Upon arriving at Hem/Onc I had a fever over 101 and was taken back to isolation. I was so sick and knew something was wrong. I was admitted to the hospital. That was the 2nd of November. Turns out I was in septic shock. Cultures grew in less than twenty-four hours. Which is extremely bad because it typically takes 36-72 hours for cultures to grow bacteria. One of the amazing ICU nurses from the PICC team came by to deaccess and then reaccess my port. The insertion points from where my needles had been leaking pus. She refused to reaccess, (this was the right call) which was probably the best thing. They were able to start an IV and I went back downhill again. Things started moving pretty fast and the doctors came in and said they thought I would need my port removed.
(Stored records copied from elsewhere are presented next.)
/-- The word of AUX_CTL. -/
def auxWord (i2c read : Bool) (lenM1 addr : Nat) : Nat := 2 ^ 63 + b2n i2c * 2 ^ 62 + b2n read * 2 ^ 61 + lenM1 * 2 ^ 56 + addr

/-- AUX_GO (R372). -/
def execAuxGo (t : Nat) (h : Fin 2) (i2c read : Bool) (lenM1 : Fin 16) (addr : BitVec 20) (s : State) : Host.Outcome State Fault Refusal :=
  let w := auxWord i2c read lenM1 addr.toNat
  .next ((s.advance t).hosted (pg .dsp h) 0x1E0 w (fun s => s.auxCtl h w))

/-- AUX_DONE (R372): RESULT gives the outcome, and the data of an acknowledged read stands in AUX_DATA. -/
def execAuxDone (t : Nat) (h : Fin 2) (result : Fin 4) (data : List Byte) (s : State) : Host.Outcome State Fault Refusal :=
  let s := s.advance t
  let p := pg .dsp h
  let d := data.take (s.rd p Reg.DSP_AUX_CTL_LEN_M1 + 1)
  .next (if !s.on p Reg.DSP_AUX_CTL_GO || (s.dspHead h).auxWait then s
    else
      let s := s.wrs p [(Reg.DSP_AUX_CTL_GO, 0), (Reg.DSP_AUX_CTL_RESULT, result.val)]
      if result.val = 0 && s.on p Reg.DSP_AUX_CTL_READ then
        let mix (w : Nat) (l : List Byte) : Nat := ofLeBytes (l ++ (leBytes 8 w).drop l.length)
        s.wrs p [(Reg.DSP_AUX_DATA0_DATA, mix (s.rd p Reg.DSP_AUX_DATA0_DATA) (d.take 8)),
          (Reg.DSP_AUX_DATA1_DATA, mix (s.rd p Reg.DSP_AUX_DATA1_DATA) (d.drop 8))]
      else s)

/-- A write of GAMMA_DATA (R378, R393): the entry advances; the bank that GAMMA_CFG.SEL names takes no write. -/
def State.gammaWrite (s : State) (h v : Nat) : State :=
  let p := pg .dsp h
  let b := s.rd p Reg.DSP_GAMMA_IDX_BANK
  let ch := s.rd p Reg.DSP_GAMMA_IDX_CH
  let e := s.rd p Reg.DSP_GAMMA_IDX_ENTRY
  let s := s.bump p Reg.DSP_GAMMA_IDX_ENTRY 1
  if b = s.dspA h Reg.DSP_GAMMA_CFG_SEL then s.wr p Reg.DSP_HEAD_STAT_GAMMA_REJ 1
  else if ch = 3 then s
  else
    let d := s.dspHead h
    s.setDspHead h { d with gamma := smSet 0 (4096 * b + 1024 * ch + e) (v % 1024) d.gamma }

/-- GAMMA_DATA_WRITE (R378). -/
def execGammaDataWrite (t : Nat) (h : Fin 2) (v : BitVec 10) (s : State) : Host.Outcome State Fault Refusal :=
  .next ((s.advance t).hosted (pg .dsp h) 0x188 v.toNat (fun s => s.gammaWrite h v.toNat))

/-! TE. -/

/-- Head `h` waits for TE at tick `t` (R385): VFP has ended and VSYNC has not begun. -/
def State.teWait (s : State) (h t : Nat) : Bool :=
  let rd := s.dspA h
  s.headRuns h && rd Reg.DSP_TIM_CFG_TE_MODE == 1 && (s.dspHead h).vsync.isNone &&
    decide ((s.dspHead h).startAt.getD 0 + rd Reg.DSP_TIM_V_VFP * lineFine rd ≤ t * 2 ^ 27)

/-- The tick at which head `h`, waiting for TE, goes on without it (R385). -/
def State.teEnd (s : State) (h : Nat) : Nat :=
  let rd := s.dspA h
  ((s.dspHead h).startAt.getD 0 + rd Reg.DSP_TIM_V_VFP * lineFine rd) / 2 ^ 27 + rd Reg.DSP_TIM_CFG_TE_TIMEOUT * 16000

/-- TE_EDGE (R385): the active edge at tick `edge` has persisted for TE_FILTER FCLK. -/
def execTeEdge (t : Nat) (h : Fin 2) (edge : Nat) (s : State) : Host.Outcome State Fault Refusal :=
  let s := s.advance t
  let at_ := edge + s.dspA h Reg.DSP_TIM_CFG_TE_FILTER
  .next (if !s.teWait h edge || s.tick < at_ || s.teEnd h < at_ then s
    else (s.wr (pg .dsp h) Reg.DSP_TE_TICK_TICK edge).setDspHead h { s.dspHead h with vsync := some at_ })

/-- TE_MISSING (R385): TE_TIMEOUT, in units of 10 µs, has passed since VFP ended. -/
def execTeMissing (t : Nat) (h : Fin 2) (s : State) : Host.Outcome State Fault Refusal :=
  let s := s.advance t
  .next (if !s.teWait h s.tick || s.tick < s.teEnd h then s
    else (s.setDspHead h { s.dspHead h with vsync := some (s.teEnd h) }).event .dsp h 6)

end Sys2Proof.Machine
end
Which I already knew my port would have to come out, they didn't have to tell me. I was happy that they made that decision early because if not I would have been in the hospital for several extra days. Thereafter, they got me in for emergency surgery to get my port out. When the surgeon pulled my port there had apparently been a lot of pus and infection surrounding my line that they had to scrape out. They had to leave the incision open to let all the infection get out and it was quite painful. The meds they gave me ended up causing all my labs to be off and caused my blood numbers to drop to half of what's normal. So I got two units of blood (Inserts shameless plug to tell you to donate blood because less than 7% of the world donates blood and if you ask me something is wrong with that!) After that is when things started to turn around for me! By Monday my blood cultures had been negative for over 72 hours and I was able to go into surgery again to get a new central line placed.